*Work to complete:*
Report every line from the following entries that contains the string "text".

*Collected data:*
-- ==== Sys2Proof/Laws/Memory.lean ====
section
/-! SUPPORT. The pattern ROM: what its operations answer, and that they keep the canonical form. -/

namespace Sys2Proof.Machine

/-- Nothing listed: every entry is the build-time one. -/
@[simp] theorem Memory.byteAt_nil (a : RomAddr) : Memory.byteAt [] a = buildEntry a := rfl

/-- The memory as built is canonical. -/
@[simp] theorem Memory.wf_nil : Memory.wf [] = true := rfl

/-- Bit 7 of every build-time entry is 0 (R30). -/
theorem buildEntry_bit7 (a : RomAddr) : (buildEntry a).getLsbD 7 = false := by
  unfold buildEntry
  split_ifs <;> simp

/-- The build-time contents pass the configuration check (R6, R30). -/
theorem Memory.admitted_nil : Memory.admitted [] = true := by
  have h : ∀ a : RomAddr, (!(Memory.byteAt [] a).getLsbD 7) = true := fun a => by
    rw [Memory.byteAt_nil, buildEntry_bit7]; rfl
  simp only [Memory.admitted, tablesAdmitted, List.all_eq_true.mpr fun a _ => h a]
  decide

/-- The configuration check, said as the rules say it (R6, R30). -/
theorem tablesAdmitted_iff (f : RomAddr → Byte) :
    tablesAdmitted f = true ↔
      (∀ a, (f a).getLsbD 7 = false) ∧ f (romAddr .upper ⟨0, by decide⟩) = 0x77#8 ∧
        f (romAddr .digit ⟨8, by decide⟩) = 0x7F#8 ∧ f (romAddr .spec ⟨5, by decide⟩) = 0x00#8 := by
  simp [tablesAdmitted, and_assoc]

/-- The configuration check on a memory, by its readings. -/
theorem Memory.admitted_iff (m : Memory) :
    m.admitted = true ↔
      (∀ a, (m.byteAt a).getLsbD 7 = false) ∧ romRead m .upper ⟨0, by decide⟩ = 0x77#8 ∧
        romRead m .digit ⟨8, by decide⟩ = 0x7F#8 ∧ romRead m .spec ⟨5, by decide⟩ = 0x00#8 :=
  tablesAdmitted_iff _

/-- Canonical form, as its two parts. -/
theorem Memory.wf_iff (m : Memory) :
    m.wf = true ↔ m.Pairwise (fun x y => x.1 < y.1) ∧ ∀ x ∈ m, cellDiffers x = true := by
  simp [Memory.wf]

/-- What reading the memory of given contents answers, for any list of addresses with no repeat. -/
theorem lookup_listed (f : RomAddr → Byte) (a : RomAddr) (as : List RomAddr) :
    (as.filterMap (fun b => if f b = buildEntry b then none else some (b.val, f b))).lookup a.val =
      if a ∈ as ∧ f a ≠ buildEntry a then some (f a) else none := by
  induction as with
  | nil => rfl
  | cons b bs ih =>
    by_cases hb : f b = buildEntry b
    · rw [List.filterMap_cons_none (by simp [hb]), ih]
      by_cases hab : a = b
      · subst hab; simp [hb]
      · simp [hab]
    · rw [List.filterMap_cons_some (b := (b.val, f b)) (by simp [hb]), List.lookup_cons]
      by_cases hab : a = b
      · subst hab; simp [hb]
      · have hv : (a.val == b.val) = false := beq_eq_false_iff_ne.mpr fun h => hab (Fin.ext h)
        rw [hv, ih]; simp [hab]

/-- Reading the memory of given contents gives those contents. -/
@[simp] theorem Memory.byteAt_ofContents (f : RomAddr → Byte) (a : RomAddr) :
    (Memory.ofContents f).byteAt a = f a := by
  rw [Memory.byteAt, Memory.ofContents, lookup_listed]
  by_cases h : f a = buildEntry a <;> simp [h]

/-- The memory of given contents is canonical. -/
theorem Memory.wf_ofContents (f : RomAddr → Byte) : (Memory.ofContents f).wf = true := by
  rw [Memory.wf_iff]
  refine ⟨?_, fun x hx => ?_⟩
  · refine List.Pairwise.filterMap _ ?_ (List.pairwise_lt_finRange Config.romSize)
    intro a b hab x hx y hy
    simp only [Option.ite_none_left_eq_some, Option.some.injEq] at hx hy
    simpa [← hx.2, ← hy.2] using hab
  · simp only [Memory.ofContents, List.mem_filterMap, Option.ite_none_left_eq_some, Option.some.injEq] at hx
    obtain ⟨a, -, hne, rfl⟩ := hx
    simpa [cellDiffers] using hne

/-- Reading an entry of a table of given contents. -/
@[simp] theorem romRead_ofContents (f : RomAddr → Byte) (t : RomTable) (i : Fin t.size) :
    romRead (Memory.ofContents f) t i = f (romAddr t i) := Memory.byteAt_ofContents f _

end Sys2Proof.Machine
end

...

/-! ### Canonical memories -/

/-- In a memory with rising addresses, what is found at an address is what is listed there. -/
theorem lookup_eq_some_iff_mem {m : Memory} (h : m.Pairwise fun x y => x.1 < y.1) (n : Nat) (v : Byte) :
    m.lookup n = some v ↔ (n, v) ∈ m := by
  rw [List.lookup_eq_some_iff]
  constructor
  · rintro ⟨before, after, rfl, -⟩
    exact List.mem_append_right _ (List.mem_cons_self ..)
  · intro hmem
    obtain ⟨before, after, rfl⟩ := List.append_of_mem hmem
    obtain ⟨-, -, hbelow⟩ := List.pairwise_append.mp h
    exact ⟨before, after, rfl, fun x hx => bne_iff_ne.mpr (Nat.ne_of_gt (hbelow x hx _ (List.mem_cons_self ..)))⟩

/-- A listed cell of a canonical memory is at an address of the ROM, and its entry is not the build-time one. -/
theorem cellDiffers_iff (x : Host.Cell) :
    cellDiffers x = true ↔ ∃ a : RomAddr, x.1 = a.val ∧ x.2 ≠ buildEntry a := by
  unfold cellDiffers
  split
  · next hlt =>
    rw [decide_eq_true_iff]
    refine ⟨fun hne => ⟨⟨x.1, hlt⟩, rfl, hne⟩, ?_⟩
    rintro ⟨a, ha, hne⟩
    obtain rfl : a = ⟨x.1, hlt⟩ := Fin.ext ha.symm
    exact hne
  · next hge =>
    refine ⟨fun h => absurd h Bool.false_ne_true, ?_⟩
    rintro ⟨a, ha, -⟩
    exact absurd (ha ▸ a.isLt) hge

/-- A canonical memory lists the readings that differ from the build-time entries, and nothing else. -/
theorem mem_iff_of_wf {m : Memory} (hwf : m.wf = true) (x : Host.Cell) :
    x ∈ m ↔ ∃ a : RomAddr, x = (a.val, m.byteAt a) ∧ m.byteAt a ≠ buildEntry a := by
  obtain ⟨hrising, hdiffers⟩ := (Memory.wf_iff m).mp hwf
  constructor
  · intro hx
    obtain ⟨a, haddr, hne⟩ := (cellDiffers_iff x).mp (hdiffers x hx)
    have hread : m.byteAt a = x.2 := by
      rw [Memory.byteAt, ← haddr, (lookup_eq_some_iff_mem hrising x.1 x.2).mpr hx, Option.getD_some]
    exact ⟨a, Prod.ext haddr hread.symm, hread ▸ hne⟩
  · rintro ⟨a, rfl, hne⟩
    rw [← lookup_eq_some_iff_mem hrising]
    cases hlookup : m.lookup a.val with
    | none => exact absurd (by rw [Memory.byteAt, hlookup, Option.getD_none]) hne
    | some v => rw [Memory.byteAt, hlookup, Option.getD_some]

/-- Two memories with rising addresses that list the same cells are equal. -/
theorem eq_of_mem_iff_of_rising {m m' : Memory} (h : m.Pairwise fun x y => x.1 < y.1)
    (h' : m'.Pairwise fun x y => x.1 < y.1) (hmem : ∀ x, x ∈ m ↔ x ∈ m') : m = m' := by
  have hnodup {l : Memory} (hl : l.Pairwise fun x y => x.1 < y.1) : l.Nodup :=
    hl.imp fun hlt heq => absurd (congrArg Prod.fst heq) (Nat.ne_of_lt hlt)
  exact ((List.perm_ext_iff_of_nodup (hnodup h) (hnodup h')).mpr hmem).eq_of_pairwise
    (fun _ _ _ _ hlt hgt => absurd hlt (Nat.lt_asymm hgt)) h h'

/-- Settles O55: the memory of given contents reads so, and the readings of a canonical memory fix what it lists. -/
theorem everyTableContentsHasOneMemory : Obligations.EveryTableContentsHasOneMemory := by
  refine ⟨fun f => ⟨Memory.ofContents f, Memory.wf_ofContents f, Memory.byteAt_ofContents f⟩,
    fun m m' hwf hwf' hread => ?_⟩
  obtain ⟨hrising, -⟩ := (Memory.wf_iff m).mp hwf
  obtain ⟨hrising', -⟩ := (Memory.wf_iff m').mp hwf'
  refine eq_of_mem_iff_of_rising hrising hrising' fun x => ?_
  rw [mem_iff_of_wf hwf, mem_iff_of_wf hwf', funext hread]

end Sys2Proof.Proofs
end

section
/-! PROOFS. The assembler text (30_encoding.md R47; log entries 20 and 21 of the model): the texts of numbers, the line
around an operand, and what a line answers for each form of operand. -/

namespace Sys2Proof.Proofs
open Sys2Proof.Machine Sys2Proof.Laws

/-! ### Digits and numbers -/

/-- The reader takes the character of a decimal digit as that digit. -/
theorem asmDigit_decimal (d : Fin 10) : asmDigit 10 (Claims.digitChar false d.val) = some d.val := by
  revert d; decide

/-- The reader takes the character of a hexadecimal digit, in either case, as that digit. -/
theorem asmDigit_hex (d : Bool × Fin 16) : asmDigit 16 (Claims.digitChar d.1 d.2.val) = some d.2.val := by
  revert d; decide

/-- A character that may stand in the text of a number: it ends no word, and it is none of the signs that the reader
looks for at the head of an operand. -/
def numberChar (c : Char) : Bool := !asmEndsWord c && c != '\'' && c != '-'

*Answer to the exercise:*
/-! PROOFS. The assembler text (30_encoding.md R47; log entries 20 and 21 of the model): the texts of numbers, the line
/-- A character that may stand in the text of a number: it ends no word, and it is none of the signs that the reader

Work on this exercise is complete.